More customers want to benefit from GenAI but are unable to because of cost, scale and development requirements. With only 10% of enterprises successfully moving GenAI projects into production last year, Intel's AI offerings address the challenges businesses face in scaling AI initiatives. Intel Gaudi 2 is an accessible, scalable solution that has proven its ability to handily train large language models (LLMs) from 70 billion to 175 billion parameters. The soon-to-be-released Intel Gaudi 3 accelerator will bring a leap in performance, as well as openness and choice to enterprise GenAI.
The MLPerf results show Gaudi 2 continues to be the only MLPerf-benchmarked alternative for AI compute to the Nvidia H100. Trained on the Tiber Developer Cloud, Intel's GPT-3 results for time-to-train (TTT) of 66.9 minutes on an AI system of 1,024 Gaudi accelerators proves strong Gaudi 2 scaling performance on ultra-large LLMs within a developer cloud environment.
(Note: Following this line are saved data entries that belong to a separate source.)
/-- States and operands that meet the hypotheses of `Obligations.TwoWireCommandsPollsAndRecovery`, clause by clause. -/
theorem witness_TwoWireCommandsPollsAndRecovery :
  (∃ (s : State) (q : Req) (ss : Session) (k : Fin 2) (b : List Nat), (s.hears q ss) ∧ (s.admitted q ss (okey (0x9000 + k.val) 6)) ∧ (s.op.state ≠ .sleep) ∧ (b.length = 40) ∧ ((s.bus k).queue.length < 16) ∧ ((s.bus k).state ≠ .fault) ∧ (({ issuer := .host, words := hostTransferWords b } : TwCommand).legal = true)) ∧
  (∃ (s : State) (q : Req) (ss : Session) (k : Fin 2) (b : List Nat), (s.hears q ss) ∧ (s.admitted q ss (okey (0x9000 + k.val) 6)) ∧ (b.length = 40) ∧ (16 ≤ (s.bus k).queue.length)) ∧
  (∃ (s : State) (k : Fin 2) (c : TwCommand) (rest : List TwCommand) (ack : Bool) (n : Fin 34) (bad : Bool), (s.ioRuns = true) ∧ ((s.bus k).state ≠ .fault) ∧ ((s.bus k).roundDue = false ∧ (s.bus k).recoverDue = false ∧ (s.bus k).stretchAt = none) ∧ ((s.bus k).queue = c :: rest) ∧ (twField c.head 0 2 = 1) ∧ (c.issuer = .host)) ∧
  (∃ (s : State) (k : Fin 2) (c : TwCommand) (rest : List TwCommand) (ack : Bool) (d : List (Fin 256)) (bad : Bool), (s.ioRuns = true) ∧ ((s.bus k).state ≠ .fault) ∧ ((s.bus k).roundDue = false ∧ (s.bus k).recoverDue = false ∧ (s.bus k).stretchAt = none) ∧ ((s.bus k).queue = c :: rest) ∧ (twField c.head 0 2 = 2) ∧ (c.issuer = .host)) ∧
  (∃ (s : State) (k : Fin 2) (c : TwCommand) (rest : List TwCommand) (nack : Fin 4) (d : List (Fin 256)) (bad : Bool), (s.ioRuns = true) ∧ ((s.bus k).state ≠ .fault) ∧ ((s.bus k).roundDue = false ∧ (s.bus k).recoverDue = false ∧ (s.bus k).stretchAt = none) ∧ ((s.bus k).queue = c :: rest) ∧ (twField c.head 0 2 = 3) ∧ (c.issuer = .host)) ∧
  (∃ (s : State) (k : Fin 2) (c : TwCommand) (rest : List TwCommand) (d : List (Fin 256)) (n : Nat), (s.ioRuns = true) ∧ ((s.bus k).state ≠ .fault) ∧ ((s.bus k).roundDue = false ∧ (s.bus k).recoverDue = false ∧ (s.bus k).stretchAt = none) ∧ ((s.bus k).queue = c :: rest) ∧ (twField c.head 0 2 = 2) ∧ (c.issuer = .task) ∧ (n = twField c.head 24 8) ∧ ((s.task n).state ≠ .absent ∧ (s.task n).state ≠ .draining ∧ (s.task n).kind ≠ .queue) ∧ ((s.task n).queue.length + 6 ≤ (s.task n).queueSize)) ∧
  (∃ (s : State) (k : Fin 2) (low : Nat), (s.ioRuns = true) ∧ ((s.bus k).state ≠ .fault)) ∧
  (∃ (s : State) (k : Fin 2), (s.ioRuns = true) ∧ ((s.bus k).state ≠ .fault) ∧ (s.num (0x9000 + k.val) 4 0 ≠ 0) ∧ ((s.bus k).pollAt + s.num (0x9000 + k.val) 4 0 * 1000000 ≤ s.now)) ∧
  (∃ (s : State) (k : Fin 2) (e : Nat) (v : Fin 4294967296) (n : Nat) (again : Bool), (s.ioRuns = true) ∧ ((s.bus k).state ≠ .fault) ∧ ((s.bus k).roundDue = true ∧ (s.bus k).recoverDue = false ∧ (s.bus k).stretchAt = none) ∧ (s.reqEntries k = [e]) ∧ (v.val % 2 ^ (8 * s.num (0x9010 + 8 * k.val + e) 4 1) &&& s.num (0x9010 + 8 * k.val + e) 5 0xFFFFFFFF ≠ 0) ∧ (n = s.num (0x9010 + 8 * k.val + e) 6 0xFF) ∧ (n ≠ 0xFF) ∧ (s.tokenRoom n)) ∧
  (∃ (s : State) (k : Fin 2), (s.ioRuns = true) ∧ ((s.bus k).state ≠ .fault) ∧ ((s.bus k).queue = [])) ∧
  (∃ (s : State) (k : Fin 2) (c : TwCommand) (rest : List TwCommand), (s.ioRuns = true) ∧ ((s.bus k).state ≠ .fault) ∧ ((s.bus k).queue = c :: rest) ∧ (c.issuer = .host)) ∧
  (∃ (s : State) (k : Fin 2) (t : Nat), ((s.bus k).stretchAt = some t) ∧ (t + 1000000 ≤ s.now) ∧ ((s.bus k).state ≠ .fault)) ∧
  (∃ (s : State) (k : Fin 2), ((s.bus k).state = .fault) ∧ ((s.bus k).recoverDue = false)) ∧
  (∃ (s : State) (k : Fin 2) (c : TwCommand) (rest : List TwCommand), (s.ioRuns = true) ∧ ((s.bus k).state ≠ .fault) ∧ ((s.bus k).queue = c :: rest) ∧ (c.issuer = .host)) ∧
  (∃ (s : State) (k : Fin 2), ((s.bus k).recoverDue = true) ∧ ((s.bus k).state ≠ .fault ∨ (s.bus k).recoverAt + 100000000 ≤ s.now)) :=
  ⟨⟨busState [], ask0, sessionOf .maintenance, 1, bytesBE 8 (readWord 2) ++ List.replicate 32 0, by decide⟩,
    ⟨busState (List.replicate 16 readOne), ask0, sessionOf .maintenance, 1, List.replicate 40 0, by decide⟩,
    ⟨busState [writeOne], 1, writeOne, [], true, 3, false, by decide⟩,
    ⟨busState [readOne], 1, readOne, [], true, [5, 6], false, by decide⟩,
    ⟨busState [bothOne], 1, bothOne, [], 2, [5, 6], false, by decide⟩,
    ⟨{ busState [{ readOne with issuer := .task }] with array := { tasks := [(9, { zone := 1, state := .running, kind := .host, queueSize := 16 })] } }, 1, { readOne with issuer := .task }, [], [5, 6], 9, by decide⟩,
    ⟨busState [], 1, 1000, by decide⟩,
    ⟨busState [], 1, by decide⟩,
    ⟨pollState, 1, 3, 5, 9, false, by decide⟩,
    ⟨busState [], 1, by decide⟩,
    ⟨busState [readOne], 1, readOne, [], by decide⟩,
    ⟨{ busState [readOne] with io := { buses := [(1, { queue := [readOne], stretchAt := some 5 })] } }, 1, 5, by decide⟩,
    ⟨{ busState [] with io := { buses := [(1, { state := .fault })] } }, 1, by decide⟩,
    ⟨busState [readOne], 1, readOne, [], by decide⟩,
    ⟨{ busState [] with io := { buses := [(1, { recoverDue := true })] } }, 1, by decide⟩⟩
The benchmark suite featured a new measurement: fine-tuning the Llama 2 70B parameter model using low-rank adapters (LoRa). Fine-tuning LLMs is a common task for many customers and AI practitioners, making it a relevant benchmark for everyday applications. Intel's submission achieved time-to-train of 78.1 minutes on eight Gaudi 2 accelerators. Intel utilized open source software from Optimum Habana for the submission, leveraging Zero-3 from DeepSpeed for optimizing memory efficiency and scaling during large model training, as well as Flash-Attention-2 to accelerate attention mechanisms. The benchmark task force - led by the engineering teams from Intel's Habana Labs and Hugging Face - are responsible for the reference code and benchmark rules.
How Intel Gaudi Provides Customers with Value in AI: To date, high costs have priced too many enterprises out of the market. Gaudi is starting to change that. At Computex, Intel announced that a standard AI kit including eight Intel Gaudi 2 accelerators with a universal baseboard (UBB) offered to system providers at $65,000 is estimated to be one-third the cost of comparable competitive platforms. A kit including eight Intel Gaudi 3 accelerators with a UBB lists at $125,000, estimated to be two-thirds the cost of comparable competitive platforms.
The proof is in increased momentum. Customers use Gaudi for the value it brings with price-performance advantages and accessibility, including:
According to CIO.com, Seekr cited cost savings of 40% up to 400% from the Tiber Developer Cloud for select AI workloads compared to on-premise systems with another vendor's GPUs and with another cloud service provider, along with 20% faster AI training and 50% faster AI inference than on-premise.
What's Next: Intel will submit MLPerf results based on the Intel Gaudi 3 AI accelerator in the upcoming inference benchmark. Intel Gaudi 3 accelerators are projected to provide a leap in performance for AI training and inference on popular LLMs and multimodal models and will be generally available from original equipment manufacturers in fall of 2024.
View at TechPowerUp Main Site
"The industry has a clear need: address the gaps in today's generative AI enterprise offerings with high-performance, high-efficiency compute options. The latest MLPerf results published by MLCommons illustrate the unique value Intel Gaudi brings to market as enterprises and customers seek more cost-efficient, scalable systems with standard networking and open software, making GenAI more accessible to more customers," said Zane Ball, Intel corporate vice president and general manager, DCAI Product Management.
More customers want to benefit from GenAI but are unable to because of cost, scale and development requirements. With only 10% of enterprises successfully moving GenAI projects into production last year, Intel's AI offerings address the challenges businesses face in scaling AI initiatives. Intel Gaudi 2 is an accessible, scalable solution that has proven its ability to handily train large language models (LLMs) from 70 billion to 175 billion parameters. The soon-to-be-released Intel Gaudi 3 accelerator will bring a leap in performance, as well as openness and choice to enterprise GenAI.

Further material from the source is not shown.